Король Артур (сборник)
Шрифт:
— Да это, никак, дочь Королевы Фландрии!
— Я говорю, вы, двое, — едва завидя рыцарей, закричал Король Пеллинор. — Я говорю, посмотрите! Кто это, по-вашему, можете догадаться? Нет, вы только подумайте, что? Как по-вашему, кого это я отыскал?
— Ага! — гулко крикнула коренастая дама, пристукнув себя по щеке рукоятью арапника. — Это еще кто кого отыскал!

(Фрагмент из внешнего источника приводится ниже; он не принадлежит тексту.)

theorem modImage_keeps (s : State) (k : ImageId) (f : Image → Image) : keepsBut [.images] s (s.modImage k f) := by
  intro p hp; cases p <;> first | rfl | exact ⟨rfl, rfl⟩ | exact ⟨rfl, rfl, rfl⟩ | exact absurd (by decide) hp

theorem setInterlock_keeps (s : State) (k : Bank) (x : Interlock) : keepsBut [.interlocks] s (s.setInterlock k x) := by
  intro p hp; cases k <;> cases p <;> first | rfl | exact ⟨rfl, rfl⟩ | exact ⟨rfl, rfl, rfl⟩ | exact absurd (by decide) hp

theorem withUplink_keeps (s : State) (u : Uplink) : keepsBut [.uplink] s { s with uplink := u } := by
  intro p hp; cases p <;> first | rfl | exact ⟨rfl, rfl⟩ | exact ⟨rfl, rfl, rfl⟩ | exact absurd (by decide) hp

theorem withPort_keeps (s : State) (p : Port) : keepsBut [.port] s { s with port := p } := by
  intro q hq; cases q <;> first | rfl | exact ⟨rfl, rfl⟩ | exact ⟨rfl, rfl, rfl⟩ | exact absurd (by decide) hq

theorem withOps_keeps (s : State) (l : List Operation) : keepsBut [.operations] s { s with ops := l } := by
  intro p hp; cases p <;> first | rfl | exact ⟨rfl, rfl⟩ | exact ⟨rfl, rfl, rfl⟩ | exact absurd (by decide) hp

theorem withArbiter_keeps (s : State) (g : Option Grant) (n : Fin 26) :
    keepsBut [.arbiter] s { s with granted := g, arbiterPointer := n } := by
  intro p hp; cases p <;> first | rfl | exact ⟨rfl, rfl⟩ | exact ⟨rfl, rfl, rfl⟩ | exact absurd (by decide) hp

theorem arbitrate_keeps (s : State) : keepsBut [.uplink] s s.arbitrate := by
  unfold State.arbitrate; split
  · split
    · exact withUplink_keeps s _
    · exact .refl _ s
  · exact .refl _ s

/-- Choosing a class changes what is on the pipe or may follow the notice on it, and no class of messages. -/
theorem Uplink.choose_spec (u : Uplink) (c : UplinkClass) :
    (u.choose c).receipts = u.receipts ∧ (u.choose c).gathers = u.gathers ∧ (u.choose c).bridgeOuts = u.bridgeOuts ∧
      (u.choose c).notices = u.notices ∧ (u.choose c).noticeOnPipe = u.noticeOnPipe := by
  unfold Uplink.choose; split
  · exact ⟨rfl, rfl, rfl, rfl, rfl⟩
  · split <;> exact ⟨rfl, rfl, rfl, rfl, rfl⟩

/-- The arbiter begins a message, and takes none out of its class. -/
theorem arbitrate_classes (s : State) :
    s.arbitrate.uplink.receipts = s.uplink.receipts ∧ s.arbitrate.uplink.gathers = s.uplink.gathers ∧
      s.arbitrate.uplink.bridgeOuts = s.uplink.bridgeOuts ∧ s.arbitrate.uplink.notices = s.uplink.notices ∧
      s.arbitrate.uplink.noticeOnPipe = s.uplink.noticeOnPipe := by
  unfold State.arbitrate; split
  · split
    · exact Uplink.choose_spec _ _
    · exact ⟨rfl, rfl, rfl, rfl, rfl⟩
  · exact ⟨rfl, rfl, rfl, rfl, rfl⟩

theorem answer_keeps (s : State) (tag : Tag) (kind : Byte) (result : ResultCode) (detail : Half) (reply : Reply) :
    keepsBut [.uplink] s (s.answer tag kind result detail reply) :=
  (withUplink_keeps s _).trans (arbitrate_keeps _)

theorem sendGather_keeps (s : State) (g : GatherReport) : keepsBut [.uplink] s (s.sendGather g) :=
  (withUplink_keeps s _).trans (arbitrate_keeps _)

theorem sendBridgeOut_keeps (s : State) (m : BridgeOut) : keepsBut [.uplink] s (s.sendBridgeOut m) :=
  (withUplink_keeps s _).trans (arbitrate_keeps _)

theorem queueNotice_keeps (s : State) (i : SlotId) : keepsBut [.uplink, .slots] s (s.queueNotice i) :=
  ((withUplink_keeps s _).mono (by decide)).step (modSlot_keeps _ _ _) (by decide)

theorem raise_keeps (s : State) (i : SlotId) (k : EventKind) : keepsBut [.uplink, .slots] s (s.raise i k) := by
  unfold State.raise; dsimp only; split
  · exact .refl _ s
  · split
    · exact ((modSlot_keeps s _ _).mono (by decide)).step (queueNotice_keeps _ _) (by decide)
    · exact (modSlot_keeps s _ _).mono (by decide)

theorem raiseAgentUp_keeps (s : State) (i : SlotId) : keepsBut [.uplink, .slots] s (s.raiseAgentUp i) :=
  ((modSlot_keeps s _ _).mono (by decide)).step (raise_keeps _ _ _) (by decide)

theorem report_keeps (s : State) (i : SlotId) (r : Report) : keepsBut [.slots] s (s.report i r) := modSlot_keeps s _ _

theorem ask_keeps (s : State) (i : SlotId) (r : SlotRequest) : keepsBut [.slots] s (s.ask i r) := modSlot_keeps s _ _

theorem countCorrected_keeps (s : State) (k : ImageId) (n : Nat) : keepsBut [.images] s (s.countCorrected k n) :=
  modImage_keeps s _ _

/-! ### The store arbiter -/

theorem grantFirst_keeps (l : List (Fin 26)) (s : State) : keepsBut [.arbiter, .slots] s (s.grantFirst l) := by
  induction l with
  | nil => exact .refl _ s
  | cons p rest ih =>
    unfold State.grantFirst; split
    · exact ih
    · next g _ =>
      cases g <;>
        first
          | exact (withArbiter_keeps s _ _).mono (by decide)
          | exact ((withArbiter_keeps s _ _).mono (by decide)).step (modSlot_keeps _ _ _) (by decide)

theorem grant_keeps (s : State) : keepsBut [.arbiter, .slots] s s.grant := by
  unfold State.grant; split
  · exact grantFirst_keeps _ s
  · exact .refl _ s

/-! ### A slot engine's operations -/

theorem releaseReference_keeps (s : State) (i : SlotId) : keepsBut [.images, .slots] s (s.releaseReference i) := by
  unfold State.releaseReference; split
  · split
    · exact ((modImage_keeps s _ _).mono (by decide)).step (modSlot_keeps _ _ _) (by decide)
    · exact .refl _ s
  · exact .refl _ s

theorem dropInFlight_keeps (s : State) (i : SlotId) (c : DropCause) : keepsBut [.images, .slots] s (s.dropInFlight i c) :=
  (releaseReference_keeps s i).step (modSlot_keeps _ _ _) (by decide)

theorem dropAll_keeps (s : State) (i : SlotId) (c : DropCause) : keepsBut [.images, .slots] s (s.dropAll i c) :=
  (dropInFlight_keeps s i c).step (modSlot_keeps _ _ _) (by decide)

theorem openBridgeOn_keeps (s : State) (i : SlotId) (c : Option Nat) : keepsBut [.slots] s (s.openBridgeOn i c) :=
  modSlot_keeps s _ _

theorem resolveDeferred_keeps (s : State) (i : SlotId) : keepsBut [.port, .uplink, .slots] s (s.resolveDeferred i) := by
  unfold State.resolveDeferred; split
  · split
    · dsimp only; split
      · exact (((withPort_keeps s _).mono (by decide)).step (openBridgeOn_keeps _ _ _) (by decide)).step
          (answer_keeps _ _ _ _ _ _) (by decide)
      · exact ((withPort_keeps s _).mono (by decide)).step (answer_keeps _ _ _ _ _ _) (by decide)
    · exact .refl _ s
  · exact .refl _ s

theorem stopSlot_keeps (s : State) (i : SlotId) (c : DropCause) (dest : SlotState) :
    keepsBut [.port, .uplink, .images, .slots] s (s.stopSlot i c dest) :=
  (((dropAll_keeps s i c).mono (by decide)).step (modSlot_keeps _ _ _) (by decide)).step (resolveDeferred_keeps _ _)
    (by decide)

theorem writeFault_keeps (s : State) (i : SlotId) (c : FaultCause) (d : Half) :
    keepsBut [.uplink, .slots] s (s.writeFault i c d) := by
  unfold State.writeFault; split
  · exact .refl _ s
  · exact ((modSlot_keeps s _ _).mono (by decide)).step (raise_keeps _ _ _) (by decide)

theorem enterFault_keeps (s : State) (i : SlotId) (c : FaultCause) (d : Half) :
    keepsBut [.port, .uplink, .images, .slots] s (s.enterFault i c d) :=
  ((stopSlot_keeps s i _ _).step (modSlot_keeps _ _ _) (by decide)).step (writeFault_keeps _ _ _ _) (by decide)

theorem enterInhibited_keeps (s : State) (i : SlotId) (c : DropCause) :
    keepsBut [.port, .uplink, .images, .slots] s (s.enterInhibited i c) :=
  (stopSlot_keeps s i c _).step (raise_keeps _ _ _) (by decide)

theorem enterPowering_keeps (s : State) (i : SlotId) : keepsBut [.slots] s (s.enterPowering i) := modSlot_keeps s _ _

theorem enterBooting_keeps (s : State) (i : SlotId) : keepsBut [.slots] s (s.enterBooting i) := modSlot_keeps s _ _

theorem enterRecovering_keeps (s : State) (i : SlotId) (c : RestartCause) :
    keepsBut [.uplink, .images, .slots] s (s.enterRecovering i c) :=
  (((releaseReference_keeps s i).mono (by decide)).step (modSlot_keeps _ _ _) (by decide)).step (raise_keeps _ _ _)
    (by decide)

theorem recoveryDecision_keeps (s : State) (i : SlotId) (c : FaultCause) (d : Half) :
    keepsBut [.port, .uplink, .images, .slots] s (s.recoveryDecision i c d) := by
  unfold State.recoveryDecision; split
  · exact (((modSlot_keeps s _ _).mono (by decide)).step (enterRecovering_keeps _ _ _) (by decide)).step
      (resolveDeferred_keeps _ _) (by decide)
  · exact enterFault_keeps s i c d

theorem keepNestCode_keeps (s : State) (i : SlotId) : keepsBut [.slots] s (s.keepNestCode i) := by
  unfold State.keepNestCode; split
  · exact modSlot_keeps s _ _
  · exact .refl _ s

theorem admit_keeps (s : State) (i : SlotId) : keepsBut [.uplink, .slots] s (s.admitSeated i) := by
  have h := (keepNestCode_keeps s i).mono (B := [.uplink, .slots]) (by decide)
  unfold State.admitSeated; dsimp only; split
  · exact (h.step (modSlot_keeps _ _ _) (by decide)).step (writeFault_keeps _ _ _ _) (by decide)
  · split
    · exact (h.step (modSlot_keeps _ _ _) (by decide)).step (enterPowering_keeps _ _) (by decide)
    · exact h.step (modSlot_keeps _ _ _) (by decide)

theorem attachVacant_keeps (s : State) (i : SlotId) : keepsBut [.uplink, .slots] s (s.attachVacant i) := by
  unfold State.attachVacant; split
  · exact (modSlot_keeps s _ _).mono (by decide)
  · exact admit_keeps s i

theorem leaveInhibited_keeps (s : State) (i : SlotId) : keepsBut [.uplink, .slots] s (s.leaveInhibited i) := by
  unfold State.leaveInhibited; split
  · exact (modSlot_keeps s _ _).mono (by decide)
  · split
    · exact admit_keeps s i
    · exact (modSlot_keeps s _ _).mono (by decide)

theorem startExchange_keeps (s : State) (i : SlotId) (n : Nat) (p : ExchangePurpose) :
    keepsBut [.slots] s (s.startExchange i n p) := modSlot_keeps s _ _

theorem enterAborting_keeps (s : State) (i : SlotId) : keepsBut [.images, .slots] s (s.enterAborting i) :=
  (releaseReference_keeps s i).step (modSlot_keeps _ _ _) (by decide)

— Ну да, я знаю! Это вовсе не я ее отыскал, а она меня! Ну, что вы об этом думаете? И знаете что? — продолжал распираемый восторгом Король. — Ни на одно мое письмо и невозможно было ответить! Я на них адреса не ставил! У нас же не было адреса! То-то я все время чувствовал, что в них что-то не так! Ну вот, Свинка и вскочила
— А чего ж мы стоим? — кричал Король, не давая никому вставить ни слова. — Я хочу сказать, чего мы так надрываемся? Это что, по-вашему, вежливо? Давайте, вы, двое, сойдите вниз и впустите нас, А кстати, что такое с мостом — сломался?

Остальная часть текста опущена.